Одно — голубое, почти французское, с Эйфелевой башней на ярлычке, хотя и пошитое в Сирии, украшенная бисером грудь, кайма по подолу золотистая, бисерная, оно мыслилось в горячем воздухе сцены, оно заливалось: эх полным-полна коробочка. Другое — черное, романтическое, со многими оборками и нижней юбкой, с кружевами: и шляпа с траурными перьями, и в кольцах узкая рука. Траур богатой вдовушки, осчастливленной смертью своего старичка. В 1976 году, то есть уже много лет назад, находясь в стареньких братниных джинсах и в майке с портретом итальянской киноактрисы на груди, Агнесса была представлена двум этим высокопоставленным платьям и пожелала их, как счастья. Она стала терпеливо пасти их у одной знакомой, жены гребца международного класса. У того что ни взмах весла, то наряд жене или побрякушка. Знакомая давно и успешно сотрудничала с комиссионным магазином, куда одно за другим благополучно уплывали ее платья, полушубки, сапожки, ботиночки. Все это в отделы, заметим по секрету, не попадало, приемщица Валя звонила о вещичках своим подругам, они моментально являлись на звон и уводили под руку приглянувшиеся наряды. Но, как ни странно, платья успевали пропитаться запахом комиссионки, пожилым запахом пресной пыли и слежавшихся вещей, и потом никакая лаванда не могла вытравить его; мгновенно, как цианистый калий, он поражал весь гардероб, комнату, квартиру, дом — все пахло подержанной вещью; убитая запахом, вещь не дышала. Агнессины два платья, быстро надоев супруге гребца, тоже засобирались было в комиссионку, но тут явилась Агнесса со своими ста рублями. Подруга вдруг передумала: то ли ей стало жалко Агнессу — платья-то были простые, хэбэшные, — то ли ей стало жалко сами платья. Она сказала: поношу еще немного. Обещанное затянулось, потому что у гребца что-то там произошло, что-то он растянул в спине, догребся, одним словом, и стал неперспективным, таким образом, тема новых вещей исчерпала себя. Как только подруга это поняла, она позвонила Агнессе. В горячий летний день Агнесса вышла от нее в полуфранцузском, голубом, держа под мышкой в газете черное, и на этом ее дружба с женой гребца кончилась. К этому моменту ей исполнилось тридцать лет, и мелодия ее жизни достигла, может быть, своей ведущей темы...

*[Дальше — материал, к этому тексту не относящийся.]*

/-! ### Lane memory -/

/-- Tile accesses of lanes (10 R219, R225, R229, R232, R235, R236): each executing lane's elements become outstanding loads, stores or atomics; CSTORE and
XLD place the executing lanes' elements one after another along dimension 1, and CSTORE returns their number and the lane's place.
Model choices it rests on: notes/assumptions/14.md and 53.md. -/
def Obligations.LaneTileAccesses : Prop :=
  ∀ (s : State) (r : TeamRef) (c : Crew) (t : Team) (cl : Clause) (h : LaneHead) (m : ModM) (tl : Tile),
    s.laneAt r c t cl → t.restart = none → c.laneTile h m tl → t.lctr.toNat + 1024 ≤ 65535 →
    let w := elemWidth h.ty
    let x := t.executing cl.mask h
    let lanes := maskLanes x t.lanes
    let at_ (e : Nat × Coord × Option Nat) : Loc := .tile r.crew tl.uid e.2.1 e.2.2
    let clean (es : Nat → List (Nat × Coord × Option Nat)) : Prop := ∀ l e, l ∈ lanes → e ∈ es l → tl.poisoned e.2.1 e.2.2 = false
    (∀ es : Nat → List (Nat × Coord × Option Nat),
      let u := t.afterPops [memS0 h m]
      let xs (l : Nat) : Coord := coordOf (u.src u.popped (memS0 h m) l)
      t.laneReady cl [memS0 h m] [h.dst.toNat] → clean es →
      ((∀ l, l ∈ lanes → laneElems tl h.ty m.sel l (xs l) = some (es l)) →
        ∃ t', exec (.tld h m) s = .next (s.putTeam r t') ∧ t'.vregs = t.vregs ∧ t.laneIssues t' cl x (fun l => (es l).map (fun e => (at_ e, w, .load h.dst e.1))) 0) ∧
      ((∀ l, l ∈ lanes → transposedElems tl w (xs l) = some (es l) ∧ (w = 4 → (xs l).c1 % 2 = 0)) →
        ∃ t', exec (.tldt h m) s = .next (s.putTeam r t') ∧ t'.vregs = t.vregs ∧ t.laneIssues t' cl x (fun l => (es l).map (fun e => (at_ e, w, .load h.dst e.1))) 0) ∧
      (m.glob = false → (∀ l, l ∈ lanes → es l = [(selIndex m.sel, (xs l).plus1 (slotOf x l), none)] ∧ tl.inside ((xs l).plus1 (slotOf x l)) = true) →
        ∃ t', exec (.xld h m) s = .next (s.putTeam r t') ∧ t'.vregs = t.vregs ∧ t.laneIssues t' cl x (fun l => (es l).map (fun e => (at_ e, w, .load h.dst e.1))) 0)) ∧
    (∀ es : Nat → List (Nat × Coord × Option Nat),
      let u := t.afterPops [memS0 h m, memS1 h]
      let xs (l : Nat) : Coord := coordOf (u.src u.popped (memS0 h m) l)
      let val (l j : Nat) : Word := BitVec.ofNat 64 (getElem w j (u.src u.popped (memS1 h) l))
      let acc (l : Nat) : List (Loc × Nat × AccKind) := (es l).map (fun e => (at_ e, w, .store (val l e.1) cl.step))
      clean es →
      (t.laneReady cl [memS0 h m, memS1 h] [] → (∀ l, l ∈ lanes → laneElems tl h.ty m.sel l (xs l) = some (es l)) →
        ∃ t', exec (.tst h m) s = .next (s.putTeam r t') ∧ t'.vregs = t.vregs ∧ t.laneIssues t' cl x acc (passCount lanes acc)) ∧
      (t.laneReady cl [memS0 h m, memS1 h] [h.dst.toNat] → m.glob = false →
        (∀ l, l ∈ lanes → es l = [(selIndex m.sel, (xs l).plus1 (slotOf x l), none)] ∧ tl.inside ((xs l).plus1 (slotOf x l)) = true) →
        ∃ t', exec (.cstore h m) s = .next (s.putTeam r t') ∧ t.laneIssues t' cl x acc (passCount lanes acc) ∧
          (∀ v l, l < 1024 → t'.vreg v l = if v = h.dst.toNat ∧ l ∈ lanes then BitVec.ofNat 64 (lanes.length + (lanes.countP (fun k => decide (k < l))) * 2 ^ 32) else t.vreg v l))) ∧
    (let srcs := [memS0 h m, memS1 h] ++ if m.aop = 10#4 then [memS2 h] else []
     let u := t.afterPops srcs
     let xs (l : Nat) : Coord := coordOf (u.src u.popped (memS0 h m) l)
     t.laneReady cl srcs [h.dst.toNat] → m.glob = false → h.ty ≠ 14#4 → (∀ l, l ∈ lanes → tl.inside (xs l) = true ∧ tl.poisoned (xs l) none = false) → ∀ op, decodeAtomOp m.aop = some op →
     ∃ t', exec (.atom h m) s = .next (s.putTeam r t') ∧ t'.vregs = t.vregs ∧ t.laneIssues t' cl x (fun l => [(.tile r.crew tl.uid (xs l) none, w,
       .atom op (BitVec.ofNat 64 (getElem w (selIndex m.sel) (u.src u.popped (memS1 h) l))) (BitVec.ofNat 64 (getElem w (selIndex m.sel) (u.src u.popped (memS2 h) l))) h.dst (selIndex m.sel))])
       lanes.length)

/-- Global accesses of lanes (10 R230, R232, R235, R236): each executing lane's bytes at its translated address become an outstanding load, store or
atomic; no byte of memory changes but by the first touches of the translations.
Model choices it rests on: notes/assumptions/14.md and 53.md. -/
def Obligations.LaneGlobalAccesses : Prop :=
  ∀ (s s1 : State) (r : TeamRef) (c : Crew) (t : Team) (cl : Clause) (h : LaneHead) (m : ModM) (ps : List (Nat × Nat)),
    s.laneAt r c t cl → t.restart = none → t.lctr.toNat + 1024 ≤ 65535 →
    let w := elemWidth h.ty
    let n := if m.sel = 0#5 then 8 else w / 8
    let j := if m.sel = 0#5 then 0 else selIndex m.sel
    let x := t.executing cl.mask h
    let lanes := maskLanes x t.lanes
    (let u := t.afterPops [memS0 h m]
     let va (l : Nat) : Nat := (u.src u.popped (memS0 h m) l).toNat
     let slot (l : Nat) : Nat := (u.src u.popped (memS0 h m) l).toNat + slotOf x l * (w / 8)
     t.laneReady cl [memS0 h m] [h.dst.toNat] →
     (s.laneReaches c.core n false true va lanes = (s1, some ps) →
       ∃ t', exec (.gld h m) s = .next (s1.putTeam r t') ∧ t'.vregs = t.vregs ∧ t.laneIssues t' cl x (globAcc1 ps n va (fun _ => .load h.dst j)) 0) ∧
     (m.glob = true → s.laneReaches c.core (w / 8) false true slot lanes = (s1, some ps) →
       ∃ t', exec (.xld h m) s = .next (s1.putTeam r t') ∧ t'.vregs = t.vregs ∧ t.laneIssues t' cl x (globAcc1 ps (w / 8) slot (fun _ => .load h.dst (selIndex m.sel))) 0)) ∧
    (let u := t.afterPops [memS0 h m, memS1 h]
     let va (l : Nat) : Nat := (u.src u.popped (memS0 h m) l).toNat
     let slot (l : Nat) : Nat := (u.src u.popped (memS0 h m) l).toNat + slotOf x l * (w / 8)
     let acc := globAcc1 ps n va (fun l => .store (BitVec.ofNat 64 (getElem (8 * n) j (u.src u.popped (memS1 h) l))) cl.step)
     let acs := globAcc1 ps (w / 8) slot (fun l => .store (BitVec.ofNat 64 (getElem w (selIndex m.sel) (u.src u.popped (memS1 h) l))) cl.step)
     (t.laneReady cl [memS0 h m, memS1 h] [] → s.laneReaches c.core n true false va lanes = (s1, some ps) →
       ∃ t', exec (.gst h m) s = .next (s1.putTeam r t') ∧ t'.vregs = t.vregs ∧ t.laneIssues t' cl x acc (passCount lanes acc)) ∧
     (t.laneReady cl [memS0 h m, memS1 h] [h.dst.toNat] → m.glob = true → s.laneReaches c.core (w / 8) true false slot lanes = (s1, some ps) →
       ∃ t', exec (.cstore h m) s = .next (s1.putTeam r t') ∧ t.laneIssues t' cl x acs (passCount lanes acs) ∧
         (∀ v l, l < 1024 → t'.vreg v l = if v = h.dst.toNat ∧ l ∈ lanes then BitVec.ofNat 64 (lanes.length + (lanes.countP (fun k => decide (k < l))) * 2 ^ 32) else t.vreg v l))) ∧
    (let srcs := [memS0 h m, memS1 h] ++ if m.aop = 10#4 then [memS2 h] else []
     let u := t.afterPops srcs
     let va (l : Nat) : Nat := (u.src u.popped (memS0 h m) l).toNat
     t.laneReady cl srcs [h.dst.toNat] → m.glob = true → s.laneReaches c.core (w / 8) true true va lanes = (s1, some ps) → ∀ op, decodeAtomOp m.aop = some op →
     ∃ t', exec (.atom h m) s = .next (s1.putTeam r t') ∧ t'.vregs = t.vregs ∧ t.laneIssues t' cl x (globAcc1 ps (w / 8) va (fun l =>
       .atom op (BitVec.ofNat 64 (getElem w (selIndex m.sel) (u.src u.popped (memS1 h) l))) (BitVec.ofNat 64 (getElem w (selIndex m.sel) (u.src u.popped (memS2 h) l))) h.dst (selIndex m.sel)))
       lanes.length)

/-- Tagged lane accesses (10 R222, R226, R228; 05 R101): when the word's tags stand as the form wants them, TLD.f loads and its consuming form empties the
tags, TLD.ifempty loads, TST.iffull stores, TST.e stores and fills, with status OK; with e = 0 and other tags the lane gets TIMEOUT, else it waits;
where the tags stand so and an earlier waiter is served first, it waits too, with nothing left to count.
Model choices it rests on: notes/assumptions/54.md and 58.md. -/
def Obligations.TaggedLaneAccesses : Prop :=
  ∀ (s : State) (r : TeamRef) (c : Crew) (t : Team) (cl : Clause) (h : LaneHead) (m : ModM) (tl : Tile) (l : Nat) (e : Nat × Coord × Option Nat) (rest : List (Nat × Coord × Option Nat)),
    s.oneLane r c t cl h l → c.laneTile h m tl → c.tileUid tl.uid = some tl → tl.tags = true → tl.tracked = false → s.mmaHeld r.crew tl.uid e.2.1 = false → tl.poisoned e.2.1 e.2.2 = false →
    t.pending = [] → (∀ i, i ∈ s.wlItems → i.team ≠ r) → (∀ k, k ∈ s.matrix → k.team ≠ r) → t.lctr.toNat + t.bands ≤ 65535 →
    let w := elemWidth h.ty
    let k := selIndex m.sel
    let holds := s.tagHolds ⟨r.crew, tl.uid, e.2.1, true, e.2.2⟩
    let full := s.servable (s.nextWait + l / 32) ⟨r.crew, tl.uid, e.2.1, true, e.2.2⟩
    let empty := s.servable (s.nextWait + l / 32) ⟨r.crew, tl.uid, e.2.1, false, e.2.2⟩
    let ends (i : Instr) (t' : Team) (tl' : Tile) : Prop := ∃ s', exec i s = .next s' ∧ (s'.teamAt r).map (·.2) = some t' ∧ s'.tileAt r.crew tl.uid = some tl' ∧ sameBytes s s' ∧
      t'.lidx = t.lidx + 1 ∧ t'.lwaits = [] ∧ t.laneKeeps t'
    (let u := t.afterPops [memS0 h m]
     t.laneReady cl [memS0 h m] [h.dst.toNat, h.s2.toNat] → h.dst ≠ h.s2 → k < 64 / w → laneElems tl h.ty m.sel l (coordOf (u.src u.popped (memS0 h m) l)) = some (e :: rest) →
     (full = true → ∃ t', ends (.tldf h m) t' (if m.consume then tl.setTag e.2.1 e.2.2 false else tl) ∧ t'.laneElem w h.dst.toNat l k = tl.read e.2.1 e.2.2 % 2 ^ w ∧ t'.vreg h.s2.toNat l = 0#64) ∧
     (empty = true → ∃ t', ends (.tldIfempty h m) t' tl ∧ t'.laneElem w h.dst.toNat l k = tl.read e.2.1 e.2.2 % 2 ^ w ∧ t'.vreg h.s2.toNat l = 0#64) ∧
     (holds = false → m.e = 0#5 → ∃ t', ends (.tldf h m) t' tl ∧ t'.vreg h.s2.toNat l = 1#64 ∧ t'.vreg h.dst.toNat l = t.vreg h.dst.toNat l) ∧
     (full = false → (m.e = 0#5 → holds = true) → ∃ (s' : State) (t' : Team) (x : LaneWait), exec (.tldf h m) s = .next s' ∧ (s'.teamAt r).map (·.2) = some t' ∧ t'.lwaits = [x] ∧ x.lane = l ∧
       x.remaining = (if m.e = 0#5 then some 0 else if m.e = 31#5 then none else some (2 ^ m.e.toNat)) ∧ t'.lidx = t.lidx ∧ t'.vregs = t.vregs)) ∧
    (let u := t.afterPops [memS0 h m, memS1 h]
     let v := getElem w k (u.src u.popped (memS1 h) l)
     t.laneReady cl [memS0 h m, memS1 h] [h.s2.toNat] → laneElems tl h.ty m.sel l (coordOf (u.src u.popped (memS0 h m) l)) = some (e :: rest) →
     (full = true → ∃ t', ends (.tstIffull h m) t' (tl.write e.2.1 e.2.2 v) ∧ t'.vreg h.s2.toNat l = 0#64) ∧
     (empty = true → ∃ t', ends (.tste h m) t' ((tl.write e.2.1 e.2.2 v).setTag e.2.1 e.2.2 true) ∧ t'.vreg h.s2.toNat l = 0#64))
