-- ==== Sys2Proof/Laws/State.lean ====
section
/-! SUPPORT. One lemma per field per update of a team and of the package: what each named update changes, and that it changes
nothing else. -/

namespace Sys2Proof.Machine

Агнесса вошла в платья, как входят в сводящую судорогой ледяную воду; стоя по горло в его блеске, она с отчаянием думала: надо плыть. Может быть, ей казалось, что на нее показывают пальцами. Люди просто шли себе мимо и правда думали: надо же! Агнесса встряхнула гривой, в которой тоненько шуршала первая седина, и отважно тронулась дальше. Тут что-то укололо ее в сердце, какое-то знание о себе, иначе называемое предчувствием. Вообще-то это был уже не первый случай опоздания подарков на праздник ее жизни: в детстве принципиальные родители так ограничивали ее в сладком, что все первые зарплаты она тратила исключительно на шоколад, пока не наелась его на двадцать лет назад. Наевшись, она захотела красивого платья, но таких денег не было, Агнесса все чего-то ждала, в то время как молодость, неслышно ударяя веслами по воде, уходила от ее преследования. Так ей казалось. Как за куст ракиты над рекой, она уцепилась за платья, буквально впилась в них своими вовсе не цепкими, не сильными большими руками. Но этот неистребимый запах комиссионки! А ведь, напомним, вещи туда так и не попали, только мысль о комиссионке коснулась их, только бесплотная мысль.

Платья можно было носить на прогулку или в кафе, например, можно и в театр, там всякое бывает, от мехового манто до кроссовок. Это понимала даже Агнесса. И все-таки не выдержала, однажды явилась в одном из них на службу. Она почувствовала себя голой среди одетых. Завотделом, вызвавший ее для нахлобучки из-за того, что она допустила ошибку в сводке, приумолк и как-то неожиданно и очень по-человечески заулыбался и даже привстал из-за стола. То есть платье принесло свои плоды, хотя вовсе не на такие рассчитывала Агнесса. То есть не только на такие плоды. Она сослала оба наряда в шифоньер нафталиниться до лета, до летних прогулок в парк, об одной из которых пойдет речь...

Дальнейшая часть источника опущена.